Supplied information Block Start

-- ==== Sys2Proof/Syntax.lean ====
section
/-!
DEFINITION. The instructions and the module's own steps: one constructor for each row of spec/opcode_table.json.
A base instruction holds the fields of its base word (R273); an extended-only operation holds an `XOp` (R280); the three
forms of a word that hold another instruction (R278, R276, R282) are `pairWord`, `literalForm` and `widenedForm`, in which
the inner instruction is a base one whose immediate fields are zero, since the form carries them. The rows that are no
instruction carry the data of the message or input that makes the unit act.
-/

namespace Sys2Proof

Supplied information Block End

Aim of the task.
Every record is to be written out verbatim.

Solution for this task.
-- ==== Sys2Proof/Syntax.lean ====
section
/-!
DEFINITION. The instructions and the module's own steps: one constructor for each row of spec/opcode_table.json.
A base instruction holds the fields of its base word (R273); an extended-only operation holds an `XOp` (R280); the three
forms of a word that hold another instruction (R278, R276, R282) are `pairWord`, `literalForm` and `widenedForm`, in which
the inner instruction is a base one whose immediate fields are zero, since the form carries them. The rows that are no
instruction carry the data of the message or input that makes the unit act.
-/

namespace Sys2Proof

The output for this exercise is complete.